Commenting on the photo, White House communications director Steven Cheung said on social media: "Signal is an approved app that is loaded onto our government phones."

WAVE OF FIRINGS

The NSC that Waltz will leave behind has been thinned by dismissals in recent weeks.

The bloodletting began a month ago, when Laura Loomer, a right-wing conspiracy theorist, handed Trump a list of individuals in the NSC she deemed to be disloyal during a meeting at the White House. Following that meeting, four senior directors were released.

Those four senior directors - who oversaw intelligence, technology, international organizations and legislative affairs, respectively - had a long history in conservative policymaking and no apparent animosity toward Trump, leaving colleagues puzzled by their dismissals, according to two people with direct knowledge of the matter.
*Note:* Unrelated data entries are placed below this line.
/-- Settles O33: by the input and the latch; the clearing turns the house and goes through the channels that waited. -/
theorem clearShutdownIsDecided : Obligations.ClearShutdownIsDecided := by
  intro s dt b w q p hreq u
  have hexec : exec (.clearShutdown dt b) s = .next (answeredWith u.clearShutdown.state w.address 0x08
      u.clearShutdown.result u.clearShutdown.data) :=
    congrArg Host.Outcome.next (hreq.receive (r := .clearShutdown) (by decide) (by decide))
  refine ⟨fun hin => ?_, fun hin hl => ?_, fun hin hl hh => ?_⟩
  · have hrefused : u.clearShutdown = u.refuse .state := if_pos hin
    rw [hexec, hrefused]
    rfl
  · have hgranted : u.clearShutdown = u.grant [] := by
      have hne : ¬u.supply.input = .asserted := by simp [u, afterReply, hin]
      rw [State.clearShutdown, if_neg hne, if_neg (by simp [u, afterReply, hl])]
    rw [hexec, hgranted]
    rfl
  · have hgranted : u.clearShutdown = u.clearLatch.grant [] := by
      have hne : ¬u.supply.input = .asserted := by simp [u, afterReply, hin]
      rw [State.clearShutdown, if_neg hne, if_pos (by simpa [u, afterReply] using hl)]
    have hu : HouseHolds u := hh.same rfl rfl rfl rfl
    obtain ⟨v, hv, hsupply, hnow, hhoming, htables, hqueue, hchannels⟩ := State.clearLatch_drives hu
    refine ⟨u.clearLatch, by rw [hexec, hgranted]; simp only [State.grant], State.clearLatch_rest hu, ?_⟩
    intro c hq r runs
    have hvq : c ∉ v.queue := hqueue ▸ hq
    have hvc : v.channel c = r := State.channel_congr hchannels c
    have hmay : v.MayHome c ↔ s.homingDue = none ∧ runs := by
      unfold State.MayHome
      rw [hsupply, hhoming, hnow, hvc]
      exact and_iff_right rfl
    refine ⟨fun hrest => ?_, fun hhome => ⟨fun hjoin hruns => ?_, fun hno => ?_⟩, fun x hidle _ htarget htaken => ?_⟩
    · rw [hv, State.resumeDrives_rests hvq (by rw [hvc, hnow]; exact hrest), hvc]
    · rw [hv]
      exact (State.resumeDrives_toHome hvq (by rw [hvc, hnow]; exact hhome)).1 (hmay.2 ⟨hjoin, hruns⟩)
    · rw [hv, ← hvc]
      refine (State.resumeDrives_toHome hvq (by rw [hvc, hnow]; exact hhome)).2 fun hm => ?_
      obtain ⟨hjoin, hruns⟩ := hmay.1 hm
      exact hno.elim (fun h => h hjoin) fun h => h hruns
    · have hadopts := State.resumeDrives_adopts (s := v) (c := c) (p := x) hvq (by rw [hvc]; exact hidle)
        (by rw [hvc]; exact htarget) (by rw [hvc]; exact htaken)
      rw [← hv, hsupply, hnow, hvc, State.damperCfg_congr htables] at hadopts
      exact hadopts

end Sys2Proof.Machine
end

section
/-! PROOF. The plant links as the house writes its record (R138, R143), and their loss (R33, R50, R51, R116, R141, R145, R146). -/

namespace Sys2Proof.Machine

/-! ### The link of a node after each operation -/

theorem State.link_setLink_other (s : State) {n m : Node} (l : Link) (h : m ≠ n) : (s.setLink n l).link m = s.link m :=
  PerNode.get_set_other _ _ _ _ h

theorem State.link_congr {s t : State} (h : t.links = s.links) (n : Node) : t.link n = s.link n := by
  simp only [State.link, h]

theorem State.setLinkState_link_same (s : State) (n : Node) (st : LinkState) :
    (s.setLinkState n st).link n = { s.link n with state := st } := by
  simp only [State.setLinkState]
  split
  · exact (State.link_congr rfl n).trans (State.link_setLink_same s n _)
  · exact State.link_setLink_same s n _

theorem State.setLinkState_link_other (s : State) {n m : Node} (st : LinkState) (h : m ≠ n) :
    (s.setLinkState n st).link m = s.link m := by
  simp only [State.setLinkState]
  split
  · exact (State.link_congr rfl m).trans (State.link_setLink_other s _ h)
  · exact State.link_setLink_other s _ h

/-- A link that is in no reachable state is set to another without a word to the relay (R157, R165). -/
theorem State.setLinkState_relay (s : State) (n : Node) (st : LinkState) (h : (s.link n).state.reachable = false ∨ st.reachable = true) :
    (s.setLinkState n st).relay = s.relay := by
  have hno : ¬((s.link n).state.reachable && !st.reachable) = true := by rcases h with h | h <;> simp [h]
  simp only [State.setLinkState, if_neg hno]
  rfl

theorem State.watchMode_link_other (s : State) {n m : Node} (was is : Bool) (h : m ≠ n) :
    (s.watchMode n was is).link m = s.link m := by
  have hopen : (s.openStop n).link m = s.link m := State.link_setLink_other s _ h
  have hclose : (s.closeStop n).link m = s.link m := State.link_setLink_other s _ h
  simp only [State.watchMode, State.modeTurnedOff, State.modeTurnedOn]
  split
  · split
    · rw [State.setLinkState_link_other _ _ h, hopen]
    · rw [State.setLinkState_link_other _ _ h, hopen]
    · rw [State.setLinkState_link_other _ _ h, hopen]
    · exact hopen
    · rfl
    · rfl
  · split
    · split
      · split
        · rw [State.setLinkState_link_other _ _ h, hclose]
        · exact hclose
      · rfl
    · rfl

/-- A link that is down hears nothing of the record (R138). -/
theorem State.watchMode_link_down (s : State) {n : Node} (m : Node) (was is : Bool) (hd : (s.link n).state = .down)
    (ho : (s.link n).stopOpen = false) : (s.watchMode m was is).link n = s.link n := by
  by_cases h : n = m
  · subst h
    cases was <;> cases is <;> simp [State.watchMode, State.modeTurnedOff, State.modeTurnedOn, hd, ho]
  · exact State.watchMode_link_other s was is h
Some NSC staffers were upset that Waltz did not defend his staff more forcefully, those people said.

Since then, more than 20 additional NSC staffers of various profiles have been let go, typically with no notice, the people said.

The Signal controversy was not the only mark against Waltz in Trump's eyes, sources said.

A person familiar with the Cabinet's internal dynamics said Waltz was too hawkish for the war-averse Trump and was seen as not effectively coordinating foreign policy among a variety of agencies, a key role for the national security adviser.

Waltz's ouster could be of concern to US partners in Europe and Asia who have seen him as supportive of traditional alliances such as NATO and tempering more antagonistic views toward them from some other Trump aides, according to one foreign diplomat in Washington who spoke on condition of anonymity.

The UN position he is now being nominated for has been vacant since Trump withdrew the nomination of New York Republican Representative Elise Stefanik because her vote was needed in the House of Representatives, which is narrowly held by Republicans.